• Dataset excerpts
/-! ## The bus and the operands -/

theorem sameCore.busRead (h : sameCore s s') {a a' : Word} (ha : a = a') :
    (s.busRead a).1 = (s'.busRead a').1 ∧ sameCore (s.busRead a).2 (s'.busRead a').2 := by
  obtain ⟨hr, hf, hsp, hpc, hbus⟩ := h
  rw [State.busRead_eq, State.busRead_eq, ha, hbus]
  exact ⟨rfl, hr, hf, hsp, hpc, rfl⟩

theorem sameCore.busWrite (h : sameCore s s') {a a' : Word} {v v' : Byte} (ha : a = a') (hv : v = v') :
    sameCore (s.busWrite a v) (s'.busWrite a' v') := by
  obtain ⟨hr, hf, hsp, hpc, hbus⟩ := h
  rw [State.busWrite_eq, State.busWrite_eq, ha, hv, hbus]
  exact ⟨hr, hf, hsp, hpc, rfl⟩

theorem sameCore.r8Read (h : sameCore s s') (i : R8) :
    (s.r8Read i).1 = (s'.r8Read i).1 ∧ sameCore (s.r8Read i).2 (s'.r8Read i).2 := by
  cases i
  case mHL => exact h.busRead (congrArg Regs.hl h.r)
  all_goals exact ⟨by simp only [State.r8Read, h.r], h⟩

theorem sameCore.r8Write (h : sameCore s s') (i : R8) {v v' : Byte} (hv : v = v') :
    sameCore (s.r8Write i v) (s'.r8Write i v') := by
  cases i
  case mHL => exact h.busWrite (congrArg Regs.hl h.r) hv
  all_goals exact h.setRegs (by rw [h.r, hv])

theorem sameCore.r16Read (h : sameCore s s') (p : R16) : s.r16Read p = s'.r16Read p := by
  cases p <;> simp only [State.r16Read, h.r, h.sp]

theorem sameCore.r16Write (h : sameCore s s') (p : R16) (v : Word) : sameCore (s.r16Write p v) (s'.r16Write p v) := by
  cases p
  case sp => exact h.setSp rfl
  all_goals exact h.setRegs (by rw [h.r])

theorem sameCore.r16stkRead (h : sameCore s s') (p : R16Stk) : s.r16stkRead p = s'.r16stkRead p := by
  cases p <;> simp only [State.r16stkRead, State.af, h.r, h.f]

theorem sameCore.r16stkWrite (h : sameCore s s') (p : R16Stk) {v v' : Word} (hv : v = v') :
    sameCore (s.r16stkWrite p v) (s'.r16stkWrite p v') := by
  subst hv
  cases p
  case af => exact (h.setA rfl).setFlags rfl
  all_goals exact h.setRegs (by rw [h.r])

theorem sameCore.r16mem (h : sameCore s s') (p : R16Mem) :
    (s.r16mem p).1 = (s'.r16mem p).1 ∧ sameCore (s.r16mem p).2 (s'.r16mem p).2 := by
  rw [State.r16mem_eq, State.r16mem_eq, h.r]
  exact ⟨rfl, h.setRegs rfl⟩

theorem sameCore.pushByte (h : sameCore s s') {v v' : Byte} (hv : v = v') : sameCore (s.pushByte v) (s'.pushByte v') :=
  have hsp : s.sp - 1 = s'.sp - 1 := congrArg (· - 1) h.sp
  (h.setSp hsp).busWrite hsp hv

theorem sameCore.popByte (h : sameCore s s') : s.popByte.1 = s'.popByte.1 ∧ sameCore s.popByte.2 s'.popByte.2 :=
  have ⟨hx, hu⟩ := h.busRead h.sp
  ⟨hx, hu.setSp (congrArg (· + 1) hu.sp)⟩

/-! ## Arithmetic and logic -/

theorem sameCore.aluAdd (h : sameCore s s') {x x' : Byte} {c c' : Bool} (hx : x = x') (hc : c = c') :
    sameCore (s.aluAdd x c) (s'.aluAdd x' c') :=
  have hq : add8 s.r.a x c = add8 s'.r.a x' c' := by rw [h.r, hx, hc]
  (h.setA (congrArg Prod.fst hq)).setFlags (congrArg Prod.snd hq)

theorem sameCore.aluSub (h : sameCore s s') {x x' : Byte} {c c' : Bool} (hx : x = x') (hc : c = c') :
    sameCore (s.aluSub x c) (s'.aluSub x' c') :=
  have hq : sub8 s.r.a x c = sub8 s'.r.a x' c' := by rw [h.r, hx, hc]
  (h.setA (congrArg Prod.fst hq)).setFlags (congrArg Prod.snd hq)

theorem sameCore.aluLogic (h : sameCore s s') {v v' : Byte} (hv : v = v') (b : Bool) :
    sameCore (s.aluLogic v b) (s'.aluLogic v' b) :=
  (h.setA hv).setFlags (congrArg (logicFlags b) hv)

theorem sameCore.incDecFinish (h : sameCore s s') (i : R8) {q q' : Byte × Flags} (hq : q = q') :
    sameCore (s.incDecFinish i q) (s'.incDecFinish i q') :=
  (h.r8Write i (congrArg Prod.fst hq)).setFlags (by rw [h.f, hq])

end

end Sys2Proof.Spec

namespace Sys2Proof.Machine

open Sys2Proof.Spec

/-! ## One instruction and one step (R124) -/

/-- An instruction takes two states that agree to two that agree. -/
theorem exec_sameCore {i : Instr} {s s' t t' : State} (h : sameCore s s') (ht : exec i s = .next t)
    (ht' : exec i s' = .next t') : sameCore t t' := by
  revert h ht'
  refine exec_next_cases ht (P := fun i s t => sameCore s s' → exec i s' = .next t' → sameCore t t')
    (fun hc h ht' => ?_) (fun hc h ht' => ?unknown)
  case unknown =>
    rw [exec_of_absent_or_noInstruction hc] at ht'
    obtain rfl := Host.Outcome.next.inj ht'
    exact h.raiseUnknownOpcode _
  cases i <;> cases hc
  case ldR8R8 dst src =>
    obtain ⟨hboth, rfl⟩ | ⟨hboth, rfl⟩ := execLdR8R8_next ht <;>
      obtain ⟨hboth', rfl⟩ | ⟨hboth', rfl⟩ := execLdR8R8_next ht'
    · exact h.raiseUnknownOpcode _
    · exact absurd hboth hboth'
    · exact absurd hboth' hboth
    · obtain ⟨hx, hu⟩ := h.r8Read src
      exact hu.r8Write dst hx
  all_goals
    obtain rfl := Host.Outcome.next.inj ht
    obtain rfl := Host.Outcome.next.inj ht'
  case nop => exact h
  case ldR8Imm8 r n => exact h.r8Write r rfl
  case ldR16Imm16 p v => exact h.r16Write p v
  case ldR16memA p =>
    obtain ⟨ha, hu⟩ := h.r16mem p
    exact hu.busWrite ha (congrArg Regs.a h.r)
  case ldAR16mem p =>
    obtain ⟨ha, hu⟩ := h.r16mem p
    obtain ⟨hx, hu⟩ := hu.busRead ha
    exact hu.setA hx
  case ldhA8A n => exact h.busWrite rfl (congrArg Regs.a h.r)
  case ldhAA8 n =>
    obtain ⟨hx, hu⟩ := h.busRead rfl
    exact hu.setA hx
  case pushR16stk p =>
    have hv := h.r16stkRead p
    exact ((h.pushByte (congrArg hiByte hv)).pushByte (congrArg loByte hv)).internal _ _
  case popR16stk p =>
    obtain ⟨hlo, hu⟩ := h.popByte
    obtain ⟨hhi, hu⟩ := hu.popByte
    exact hu.r16stkWrite p (congrArg₂ wordOf hhi hlo)
  case addAR8 r =>
    obtain ⟨hx, hu⟩ := h.r8Read r
    exact hu.aluAdd hx rfl
  case adcAR8 r =>
    obtain ⟨hx, hu⟩ := h.r8Read r
    exact hu.aluAdd hx (congrArg Flags.c hu.f)
  case subAR8 r =>
    obtain ⟨hx, hu⟩ := h.r8Read r
    exact hu.aluSub hx rfl
  case sbcAR8 r =>
    obtain ⟨hx, hu⟩ := h.r8Read r
    exact hu.aluSub hx (congrArg Flags.c hu.f)
  case andAR8 r | xorAR8 r | orAR8 r =>
    obtain ⟨hx, hu⟩ := h.r8Read r
    exact hu.aluLogic (by rw [hu.r, hx]) _
  case addAImm8 n => exact h.aluAdd rfl rfl
  case adcAImm8 n => exact h.aluAdd rfl (congrArg Flags.c h.f)
  case subAImm8 n => exact h.aluSub rfl rfl
  case sbcAImm8 n => exact h.aluSub rfl (congrArg Flags.c h.f)
  case andAImm8 n | xorAImm8 n | orAImm8 n => exact h.aluLogic (by rw [h.r]) _
  case incR8 r | decR8 r =>
    obtain ⟨hx, hu⟩ := h.r8Read r
    exact hu.incDecFinish r (by rw [hx])
  case addHlR16 p =>
    have hq : add16 s.r.hl (s.r16Read p) s.f = add16 s'.r.hl (s'.r16Read p) s'.f := by rw [h.r, h.r16Read p, h.f]
    exact ((h.setFlags (congrArg Prod.snd hq)).setRegs (by rw [hq, h.r])).internal _ _
  case addSpE8 n =>
    have hq : spAdd s.sp n = spAdd s'.sp n := by rw [h.sp]
    exact ((h.setSp (congrArg Prod.fst hq)).setFlags (congrArg Prod.snd hq)).internal _ _
  case ldHlSpE8 n =>
    have hq : spAdd s.sp n = spAdd s'.sp n := by rw [h.sp]
    exact ((h.setRegs (by rw [h.r, hq])).setFlags (congrArg Prod.snd hq)).internal _ _

/-- What is refused in one state is refused in every state, and alike (R125, R240). -/
theorem exec_refused_congr {i : Instr} {s : State} {e : Refusal} (h : exec i s = .refused e) (s' : State) :
    exec i s' = .refused e := by
  by_cases hc : i.opClass = .unnamed
  · rw [exec_of_unnamed hc] at h ⊢
    exact h
  · obtain ⟨t, ht⟩ := exec_completes hc s
    rw [ht] at h
    cases h

/-- Settles O20: the same instruction stands at PC, and runs in states that agree after its bytes are fetched. -/
theorem resultsIgnoreCyclesAndEvents : Obligations.ResultsIgnoreCyclesAndEvents := by
  intro s s' h
  obtain ⟨i, hi⟩ := s.exists_next
  have hi' : s'.Next i := hi.congr h.pc.symm h.bus.symm
  rw [hi.step_eq, hi'.step_eq]
  refine ⟨fun t ht => ?_, fun e he => exec_refused_congr he _⟩
  obtain ⟨t', ht'⟩ := exec_completes_of_next ht (afterFetch i.length s')
  exact ⟨t', ht', exec_sameCore (h.afterFetch i.length) ht ht'⟩

end Sys2Proof.Machine
end

section
/-! SUPPORT. What a step is, by the bytes at PC: the instruction that they decode to, its class, and the effect of an
instruction whose bytes stand there (R120, R125). -/

namespace Sys2Proof.Machine

open Sys2Proof.Spec

/-! ## The three endings of a step (R125) -/

/-- Settles O7: the bytes at PC decode to the instruction that a step fetches. -/
theorem stepRunsTheDecodedInstruction : Obligations.StepRunsTheDecodedInstruction := by
  intro s i rest hdec
  have hi : s.Next i := ⟨rest, hdec⟩
  exact hi.step_eq

theorem cycleCount_pos (p : Params) (i : Instr) : 1 ≤ cycleCount p i := by
  cases i <;> simp only [cycleCount] <;> omega

/-- Accesses to the unusable range are no unknown opcodes (R33). -/
theorem Event.IsUnmapped.ne_unknownOpcode {e : Event} (h : e.IsUnmapped) (op : Byte) (a : Word) : e ≠ .unknownOpcode op a := by
  obtain ⟨k, b, rfl, -⟩ := h
  nofun

/-- A byte other than 0 is not read from the unusable range, so that its access records no condition (R60). -/
theorem unmappedEvent_eq_nil_of_byteAt_ne_zero {b : Bus} {a : Word} (h : b.byteAt a ≠ 0) (k : AccessKind) :
    unmappedEvent k a = [] :=
  if_neg fun ha => h (Bus.byteAt_of_unmapped ((b.map_eq_none_iff a).mpr ha))

/-- The opcode 0 is that of `NOP` (R129). -/
theorem cls_of_rowOf_zero {row : OpcodeRow} (h : rowOf 0 = some row) : row.cls = .present := by
  cases h
  rfl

• About this exercise
Reproduce each line from the records that contains the word "Obligations".

• Expected answer
theorem resultsIgnoreCyclesAndEvents : Obligations.ResultsIgnoreCyclesAndEvents := by
theorem stepRunsTheDecodedInstruction : Obligations.StepRunsTheDecodedInstruction := by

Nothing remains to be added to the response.